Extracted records
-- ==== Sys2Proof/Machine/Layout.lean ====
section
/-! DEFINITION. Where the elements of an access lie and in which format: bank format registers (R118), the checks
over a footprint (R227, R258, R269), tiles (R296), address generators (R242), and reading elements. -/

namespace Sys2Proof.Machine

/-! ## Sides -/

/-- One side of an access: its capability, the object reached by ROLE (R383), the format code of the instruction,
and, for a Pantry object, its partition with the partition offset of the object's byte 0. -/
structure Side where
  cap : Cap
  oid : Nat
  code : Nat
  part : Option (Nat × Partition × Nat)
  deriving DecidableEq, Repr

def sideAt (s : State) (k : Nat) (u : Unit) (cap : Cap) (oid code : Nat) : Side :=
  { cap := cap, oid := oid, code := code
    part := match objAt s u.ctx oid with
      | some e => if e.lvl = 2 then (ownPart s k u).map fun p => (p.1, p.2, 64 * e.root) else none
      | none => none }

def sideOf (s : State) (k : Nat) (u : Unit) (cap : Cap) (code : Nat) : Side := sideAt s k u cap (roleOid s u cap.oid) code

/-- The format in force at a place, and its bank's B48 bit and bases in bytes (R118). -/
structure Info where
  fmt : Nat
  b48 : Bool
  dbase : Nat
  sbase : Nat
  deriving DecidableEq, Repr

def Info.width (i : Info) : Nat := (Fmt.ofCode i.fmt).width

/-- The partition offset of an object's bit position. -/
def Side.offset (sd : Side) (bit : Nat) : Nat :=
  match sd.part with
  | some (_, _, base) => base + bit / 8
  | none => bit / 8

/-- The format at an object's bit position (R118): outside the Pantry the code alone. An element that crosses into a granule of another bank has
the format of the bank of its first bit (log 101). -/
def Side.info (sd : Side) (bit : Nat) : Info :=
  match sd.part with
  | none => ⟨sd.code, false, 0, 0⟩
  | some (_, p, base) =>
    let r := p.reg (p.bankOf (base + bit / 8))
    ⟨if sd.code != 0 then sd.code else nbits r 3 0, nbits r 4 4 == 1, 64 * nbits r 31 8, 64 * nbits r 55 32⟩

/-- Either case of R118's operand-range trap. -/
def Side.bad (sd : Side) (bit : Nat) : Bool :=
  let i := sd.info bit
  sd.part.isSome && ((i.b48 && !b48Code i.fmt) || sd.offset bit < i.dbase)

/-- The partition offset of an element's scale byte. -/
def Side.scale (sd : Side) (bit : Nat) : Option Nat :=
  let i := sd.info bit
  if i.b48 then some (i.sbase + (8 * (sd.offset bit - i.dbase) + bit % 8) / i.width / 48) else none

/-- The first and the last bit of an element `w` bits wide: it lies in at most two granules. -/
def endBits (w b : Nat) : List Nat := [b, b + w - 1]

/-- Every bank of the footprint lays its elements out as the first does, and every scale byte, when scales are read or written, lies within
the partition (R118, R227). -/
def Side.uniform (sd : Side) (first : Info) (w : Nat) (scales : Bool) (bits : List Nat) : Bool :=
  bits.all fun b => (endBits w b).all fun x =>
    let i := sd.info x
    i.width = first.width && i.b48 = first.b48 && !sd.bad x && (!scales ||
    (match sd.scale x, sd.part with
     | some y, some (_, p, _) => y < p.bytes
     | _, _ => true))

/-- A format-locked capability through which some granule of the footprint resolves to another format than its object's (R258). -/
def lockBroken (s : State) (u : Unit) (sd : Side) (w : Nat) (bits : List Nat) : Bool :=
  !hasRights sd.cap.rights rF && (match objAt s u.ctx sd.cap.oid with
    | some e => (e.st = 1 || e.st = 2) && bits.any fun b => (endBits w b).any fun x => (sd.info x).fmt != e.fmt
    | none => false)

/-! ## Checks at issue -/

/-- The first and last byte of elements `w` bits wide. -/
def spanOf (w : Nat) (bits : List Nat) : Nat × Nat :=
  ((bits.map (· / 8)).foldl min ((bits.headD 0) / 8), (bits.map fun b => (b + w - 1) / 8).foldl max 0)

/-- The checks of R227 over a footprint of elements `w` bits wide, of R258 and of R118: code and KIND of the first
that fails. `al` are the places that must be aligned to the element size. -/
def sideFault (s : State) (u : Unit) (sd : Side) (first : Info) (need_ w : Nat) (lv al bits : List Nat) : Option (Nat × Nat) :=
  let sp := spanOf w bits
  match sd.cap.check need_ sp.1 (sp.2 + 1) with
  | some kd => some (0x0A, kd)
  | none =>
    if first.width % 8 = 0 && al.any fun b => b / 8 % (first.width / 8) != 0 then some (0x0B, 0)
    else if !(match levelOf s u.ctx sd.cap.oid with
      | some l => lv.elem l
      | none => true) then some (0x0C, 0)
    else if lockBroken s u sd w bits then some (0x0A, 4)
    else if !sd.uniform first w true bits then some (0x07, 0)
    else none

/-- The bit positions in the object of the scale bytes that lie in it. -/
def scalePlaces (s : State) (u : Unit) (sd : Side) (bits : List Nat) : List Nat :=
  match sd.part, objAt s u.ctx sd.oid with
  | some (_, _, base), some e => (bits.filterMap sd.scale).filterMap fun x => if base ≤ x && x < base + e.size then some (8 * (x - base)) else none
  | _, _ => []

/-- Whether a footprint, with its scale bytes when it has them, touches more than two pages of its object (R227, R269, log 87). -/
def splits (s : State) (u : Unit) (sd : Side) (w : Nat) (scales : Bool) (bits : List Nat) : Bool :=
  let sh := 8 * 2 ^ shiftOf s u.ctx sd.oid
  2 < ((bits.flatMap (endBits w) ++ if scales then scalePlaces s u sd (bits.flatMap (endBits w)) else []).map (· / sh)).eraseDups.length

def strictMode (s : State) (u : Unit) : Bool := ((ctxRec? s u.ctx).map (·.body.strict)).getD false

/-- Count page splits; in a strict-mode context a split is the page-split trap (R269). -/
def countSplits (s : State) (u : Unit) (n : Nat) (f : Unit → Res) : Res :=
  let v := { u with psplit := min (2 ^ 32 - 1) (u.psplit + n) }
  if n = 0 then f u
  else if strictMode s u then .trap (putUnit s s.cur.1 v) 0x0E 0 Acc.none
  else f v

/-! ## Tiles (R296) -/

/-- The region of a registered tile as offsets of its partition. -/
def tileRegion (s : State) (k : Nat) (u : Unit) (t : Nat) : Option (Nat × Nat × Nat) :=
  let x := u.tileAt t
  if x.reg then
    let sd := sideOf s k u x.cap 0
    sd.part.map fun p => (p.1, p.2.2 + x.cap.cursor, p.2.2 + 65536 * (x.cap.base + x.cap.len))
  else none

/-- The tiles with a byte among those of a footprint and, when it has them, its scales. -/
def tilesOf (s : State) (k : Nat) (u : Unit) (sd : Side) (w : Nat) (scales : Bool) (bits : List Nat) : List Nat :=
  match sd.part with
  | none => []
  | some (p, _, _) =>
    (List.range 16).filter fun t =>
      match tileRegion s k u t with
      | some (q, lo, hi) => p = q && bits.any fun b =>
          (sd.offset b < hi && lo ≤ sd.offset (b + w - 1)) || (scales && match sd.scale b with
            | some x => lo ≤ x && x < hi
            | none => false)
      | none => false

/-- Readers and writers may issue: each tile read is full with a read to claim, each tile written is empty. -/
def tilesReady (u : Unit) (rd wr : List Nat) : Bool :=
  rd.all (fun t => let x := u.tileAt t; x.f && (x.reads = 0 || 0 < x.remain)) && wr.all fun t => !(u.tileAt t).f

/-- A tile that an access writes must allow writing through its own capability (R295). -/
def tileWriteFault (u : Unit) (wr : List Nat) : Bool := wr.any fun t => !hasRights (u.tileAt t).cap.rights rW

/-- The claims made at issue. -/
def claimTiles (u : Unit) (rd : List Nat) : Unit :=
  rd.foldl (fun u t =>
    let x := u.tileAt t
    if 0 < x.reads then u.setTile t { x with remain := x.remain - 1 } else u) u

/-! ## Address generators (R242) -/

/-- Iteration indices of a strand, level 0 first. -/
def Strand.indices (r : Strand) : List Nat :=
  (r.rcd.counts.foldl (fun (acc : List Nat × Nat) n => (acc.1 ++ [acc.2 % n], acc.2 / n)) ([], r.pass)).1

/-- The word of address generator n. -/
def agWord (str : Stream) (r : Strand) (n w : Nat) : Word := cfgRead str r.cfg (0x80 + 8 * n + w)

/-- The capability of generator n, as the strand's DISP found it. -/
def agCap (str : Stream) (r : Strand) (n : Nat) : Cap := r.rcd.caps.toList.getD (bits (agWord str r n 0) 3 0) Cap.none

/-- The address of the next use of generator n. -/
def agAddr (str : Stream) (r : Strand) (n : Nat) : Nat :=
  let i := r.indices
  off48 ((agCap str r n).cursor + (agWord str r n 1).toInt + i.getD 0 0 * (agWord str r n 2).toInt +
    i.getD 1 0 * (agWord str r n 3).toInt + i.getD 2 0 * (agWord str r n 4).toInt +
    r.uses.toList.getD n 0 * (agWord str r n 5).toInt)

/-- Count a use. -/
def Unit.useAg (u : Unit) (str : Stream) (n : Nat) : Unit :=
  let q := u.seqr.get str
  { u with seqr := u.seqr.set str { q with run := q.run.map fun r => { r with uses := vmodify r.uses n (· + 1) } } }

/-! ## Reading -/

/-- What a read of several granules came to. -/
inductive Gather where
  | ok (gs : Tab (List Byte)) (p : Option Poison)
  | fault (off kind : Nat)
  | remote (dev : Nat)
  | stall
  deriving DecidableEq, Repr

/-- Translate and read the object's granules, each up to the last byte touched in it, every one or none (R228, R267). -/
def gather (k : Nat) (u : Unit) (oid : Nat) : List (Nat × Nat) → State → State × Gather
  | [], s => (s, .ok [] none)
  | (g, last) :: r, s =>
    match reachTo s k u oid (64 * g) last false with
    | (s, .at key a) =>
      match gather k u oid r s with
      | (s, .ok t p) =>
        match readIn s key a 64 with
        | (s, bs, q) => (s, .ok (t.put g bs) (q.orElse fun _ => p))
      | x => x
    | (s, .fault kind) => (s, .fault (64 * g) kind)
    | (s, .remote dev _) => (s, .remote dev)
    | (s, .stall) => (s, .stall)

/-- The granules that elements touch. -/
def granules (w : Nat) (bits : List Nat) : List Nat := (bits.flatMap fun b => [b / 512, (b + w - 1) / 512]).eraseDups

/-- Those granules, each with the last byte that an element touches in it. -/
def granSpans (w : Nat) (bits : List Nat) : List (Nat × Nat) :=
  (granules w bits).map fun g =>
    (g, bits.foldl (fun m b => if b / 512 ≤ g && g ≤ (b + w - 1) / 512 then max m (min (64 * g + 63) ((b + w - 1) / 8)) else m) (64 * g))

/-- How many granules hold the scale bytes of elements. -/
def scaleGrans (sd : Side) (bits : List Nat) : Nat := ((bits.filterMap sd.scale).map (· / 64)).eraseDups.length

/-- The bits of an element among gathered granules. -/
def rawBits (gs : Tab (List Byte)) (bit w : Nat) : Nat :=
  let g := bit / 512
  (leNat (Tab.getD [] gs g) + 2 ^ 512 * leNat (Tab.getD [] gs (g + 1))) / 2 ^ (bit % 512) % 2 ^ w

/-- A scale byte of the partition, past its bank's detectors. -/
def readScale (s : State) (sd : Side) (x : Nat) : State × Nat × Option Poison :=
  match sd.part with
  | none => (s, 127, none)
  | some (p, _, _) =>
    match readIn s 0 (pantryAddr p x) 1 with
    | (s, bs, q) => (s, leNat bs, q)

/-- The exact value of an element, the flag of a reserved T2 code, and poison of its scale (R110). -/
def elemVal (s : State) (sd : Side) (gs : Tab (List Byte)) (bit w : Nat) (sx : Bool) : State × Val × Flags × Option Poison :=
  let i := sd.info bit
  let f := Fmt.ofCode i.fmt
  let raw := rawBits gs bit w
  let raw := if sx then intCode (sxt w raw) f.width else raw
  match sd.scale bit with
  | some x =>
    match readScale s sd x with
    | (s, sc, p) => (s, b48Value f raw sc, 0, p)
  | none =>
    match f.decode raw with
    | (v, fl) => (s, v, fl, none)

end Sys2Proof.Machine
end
==
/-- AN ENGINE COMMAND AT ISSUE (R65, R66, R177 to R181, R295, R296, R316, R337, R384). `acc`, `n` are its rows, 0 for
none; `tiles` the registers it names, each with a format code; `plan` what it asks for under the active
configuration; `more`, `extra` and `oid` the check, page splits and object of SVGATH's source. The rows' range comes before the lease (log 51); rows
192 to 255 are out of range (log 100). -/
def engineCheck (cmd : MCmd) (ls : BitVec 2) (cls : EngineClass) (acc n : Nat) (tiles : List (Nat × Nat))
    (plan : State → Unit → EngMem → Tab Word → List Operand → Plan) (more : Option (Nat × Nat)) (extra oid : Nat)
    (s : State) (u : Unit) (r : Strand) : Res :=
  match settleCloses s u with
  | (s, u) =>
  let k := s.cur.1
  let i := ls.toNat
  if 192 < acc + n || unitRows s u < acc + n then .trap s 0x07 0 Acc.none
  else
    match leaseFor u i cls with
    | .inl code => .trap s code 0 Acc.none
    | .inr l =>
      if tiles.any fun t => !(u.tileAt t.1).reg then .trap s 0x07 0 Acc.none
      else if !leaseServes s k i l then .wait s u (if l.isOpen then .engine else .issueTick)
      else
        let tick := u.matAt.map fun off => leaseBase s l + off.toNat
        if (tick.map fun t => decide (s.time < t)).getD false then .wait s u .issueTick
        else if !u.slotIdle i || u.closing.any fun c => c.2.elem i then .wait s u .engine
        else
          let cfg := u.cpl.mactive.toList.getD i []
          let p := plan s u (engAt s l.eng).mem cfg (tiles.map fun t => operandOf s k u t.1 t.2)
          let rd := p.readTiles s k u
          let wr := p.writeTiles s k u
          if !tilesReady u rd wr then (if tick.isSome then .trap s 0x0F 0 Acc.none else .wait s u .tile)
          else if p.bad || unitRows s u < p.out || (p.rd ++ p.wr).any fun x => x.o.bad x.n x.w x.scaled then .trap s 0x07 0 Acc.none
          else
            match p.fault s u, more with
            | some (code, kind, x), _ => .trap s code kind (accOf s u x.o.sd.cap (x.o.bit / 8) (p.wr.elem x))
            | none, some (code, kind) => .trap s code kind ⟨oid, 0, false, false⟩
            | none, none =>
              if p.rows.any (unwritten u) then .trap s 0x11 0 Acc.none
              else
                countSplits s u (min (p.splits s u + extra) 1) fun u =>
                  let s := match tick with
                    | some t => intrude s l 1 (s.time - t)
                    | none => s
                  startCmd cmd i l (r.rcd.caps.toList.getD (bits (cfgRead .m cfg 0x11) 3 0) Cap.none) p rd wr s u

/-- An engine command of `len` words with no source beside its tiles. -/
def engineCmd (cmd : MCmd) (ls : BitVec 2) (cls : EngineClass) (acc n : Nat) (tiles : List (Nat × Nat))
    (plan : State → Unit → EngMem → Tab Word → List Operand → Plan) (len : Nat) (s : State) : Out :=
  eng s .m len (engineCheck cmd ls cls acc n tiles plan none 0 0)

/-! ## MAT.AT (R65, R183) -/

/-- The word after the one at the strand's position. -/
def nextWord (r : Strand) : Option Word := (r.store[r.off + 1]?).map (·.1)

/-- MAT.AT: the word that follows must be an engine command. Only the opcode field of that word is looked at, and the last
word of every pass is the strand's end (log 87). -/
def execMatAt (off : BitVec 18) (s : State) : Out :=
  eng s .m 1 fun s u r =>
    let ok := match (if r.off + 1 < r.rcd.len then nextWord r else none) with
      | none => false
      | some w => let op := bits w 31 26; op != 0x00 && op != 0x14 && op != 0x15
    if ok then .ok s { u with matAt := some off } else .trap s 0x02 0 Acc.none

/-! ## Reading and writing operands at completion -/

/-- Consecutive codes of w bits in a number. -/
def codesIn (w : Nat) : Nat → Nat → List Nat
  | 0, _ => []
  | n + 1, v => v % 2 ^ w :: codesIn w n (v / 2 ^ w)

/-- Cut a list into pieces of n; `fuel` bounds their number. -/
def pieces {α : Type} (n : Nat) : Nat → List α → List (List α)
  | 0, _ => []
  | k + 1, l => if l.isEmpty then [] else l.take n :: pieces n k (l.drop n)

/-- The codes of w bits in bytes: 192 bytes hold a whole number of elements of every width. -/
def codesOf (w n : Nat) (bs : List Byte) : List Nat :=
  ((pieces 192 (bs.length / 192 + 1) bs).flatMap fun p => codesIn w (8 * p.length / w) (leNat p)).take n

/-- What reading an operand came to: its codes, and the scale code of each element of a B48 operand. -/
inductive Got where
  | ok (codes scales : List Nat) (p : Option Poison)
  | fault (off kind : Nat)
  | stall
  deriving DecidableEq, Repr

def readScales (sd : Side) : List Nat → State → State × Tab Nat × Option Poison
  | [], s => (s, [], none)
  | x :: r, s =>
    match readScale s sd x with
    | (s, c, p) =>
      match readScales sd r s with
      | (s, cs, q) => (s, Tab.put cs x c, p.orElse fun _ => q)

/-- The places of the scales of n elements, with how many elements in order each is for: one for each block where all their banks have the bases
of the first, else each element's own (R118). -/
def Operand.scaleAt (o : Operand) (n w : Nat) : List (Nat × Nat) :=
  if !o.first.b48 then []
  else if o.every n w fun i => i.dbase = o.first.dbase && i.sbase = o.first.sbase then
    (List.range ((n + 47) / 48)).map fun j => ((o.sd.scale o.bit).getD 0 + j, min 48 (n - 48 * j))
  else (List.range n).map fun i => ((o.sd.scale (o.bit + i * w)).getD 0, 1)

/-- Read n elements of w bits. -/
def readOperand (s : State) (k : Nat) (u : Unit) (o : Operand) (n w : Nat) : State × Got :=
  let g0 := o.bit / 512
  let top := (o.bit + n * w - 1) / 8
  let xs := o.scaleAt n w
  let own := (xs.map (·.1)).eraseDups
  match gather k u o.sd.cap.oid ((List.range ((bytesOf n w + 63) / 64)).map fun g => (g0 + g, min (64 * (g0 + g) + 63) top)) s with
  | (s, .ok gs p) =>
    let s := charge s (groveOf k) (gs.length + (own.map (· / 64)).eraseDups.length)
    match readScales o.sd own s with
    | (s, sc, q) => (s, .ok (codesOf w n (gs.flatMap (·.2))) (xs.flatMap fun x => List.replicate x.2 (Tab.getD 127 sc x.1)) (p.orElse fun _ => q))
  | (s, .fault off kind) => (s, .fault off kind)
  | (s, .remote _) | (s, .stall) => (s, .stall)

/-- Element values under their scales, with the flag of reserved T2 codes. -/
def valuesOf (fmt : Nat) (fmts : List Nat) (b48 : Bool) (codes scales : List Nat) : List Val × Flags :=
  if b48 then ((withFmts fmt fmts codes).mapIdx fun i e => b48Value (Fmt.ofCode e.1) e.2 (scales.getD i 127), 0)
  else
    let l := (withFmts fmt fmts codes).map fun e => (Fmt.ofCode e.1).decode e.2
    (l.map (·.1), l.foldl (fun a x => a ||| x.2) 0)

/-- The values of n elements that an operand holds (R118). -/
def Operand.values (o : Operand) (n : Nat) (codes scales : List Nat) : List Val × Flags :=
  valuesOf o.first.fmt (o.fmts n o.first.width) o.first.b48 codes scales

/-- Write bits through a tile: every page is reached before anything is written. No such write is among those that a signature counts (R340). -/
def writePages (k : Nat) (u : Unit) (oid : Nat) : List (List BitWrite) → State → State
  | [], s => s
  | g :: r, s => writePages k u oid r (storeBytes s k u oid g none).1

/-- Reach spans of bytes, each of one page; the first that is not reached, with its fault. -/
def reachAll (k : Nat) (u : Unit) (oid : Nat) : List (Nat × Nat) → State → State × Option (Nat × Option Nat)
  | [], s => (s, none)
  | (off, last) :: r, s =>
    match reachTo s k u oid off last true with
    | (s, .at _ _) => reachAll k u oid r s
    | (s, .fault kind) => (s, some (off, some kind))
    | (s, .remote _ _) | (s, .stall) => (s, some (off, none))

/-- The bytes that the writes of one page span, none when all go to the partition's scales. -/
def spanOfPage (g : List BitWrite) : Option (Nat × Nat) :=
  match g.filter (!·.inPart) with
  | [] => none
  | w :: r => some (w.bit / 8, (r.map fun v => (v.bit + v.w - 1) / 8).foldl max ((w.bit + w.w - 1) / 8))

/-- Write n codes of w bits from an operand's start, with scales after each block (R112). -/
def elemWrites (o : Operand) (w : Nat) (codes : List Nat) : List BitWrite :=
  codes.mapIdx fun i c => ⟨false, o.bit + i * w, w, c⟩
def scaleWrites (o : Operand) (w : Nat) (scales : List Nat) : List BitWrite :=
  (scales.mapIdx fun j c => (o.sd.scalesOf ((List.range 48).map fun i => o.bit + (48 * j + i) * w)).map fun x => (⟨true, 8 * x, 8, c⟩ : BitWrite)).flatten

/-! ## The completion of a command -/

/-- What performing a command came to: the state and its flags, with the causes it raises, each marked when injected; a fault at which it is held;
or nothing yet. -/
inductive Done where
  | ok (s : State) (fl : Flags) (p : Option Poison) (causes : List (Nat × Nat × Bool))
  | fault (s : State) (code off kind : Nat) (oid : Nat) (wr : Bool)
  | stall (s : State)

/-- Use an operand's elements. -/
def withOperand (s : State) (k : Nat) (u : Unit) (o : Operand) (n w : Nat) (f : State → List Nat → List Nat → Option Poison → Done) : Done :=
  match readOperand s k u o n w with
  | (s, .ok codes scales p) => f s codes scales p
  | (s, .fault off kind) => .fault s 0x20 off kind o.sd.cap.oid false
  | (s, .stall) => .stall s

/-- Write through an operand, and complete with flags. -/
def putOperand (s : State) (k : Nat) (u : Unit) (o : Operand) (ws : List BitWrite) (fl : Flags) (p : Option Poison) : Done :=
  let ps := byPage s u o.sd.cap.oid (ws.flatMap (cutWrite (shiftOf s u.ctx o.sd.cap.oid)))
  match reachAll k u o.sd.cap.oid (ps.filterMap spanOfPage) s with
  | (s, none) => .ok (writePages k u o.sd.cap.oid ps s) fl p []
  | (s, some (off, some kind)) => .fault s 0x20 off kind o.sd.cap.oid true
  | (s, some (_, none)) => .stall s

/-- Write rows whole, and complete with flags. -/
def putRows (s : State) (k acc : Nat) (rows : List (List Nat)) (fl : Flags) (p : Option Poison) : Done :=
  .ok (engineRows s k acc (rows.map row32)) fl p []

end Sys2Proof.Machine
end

Required work. The required output is every line above that contains the string "size".

Expected output.
that fails. `al` are the places that must be aligned to the element size. -/
  | some (_, _, base), some e => (bits.filterMap sd.scale).filterMap fun x => if base ≤ x && x < base + e.size then some (8 * (x - base)) else none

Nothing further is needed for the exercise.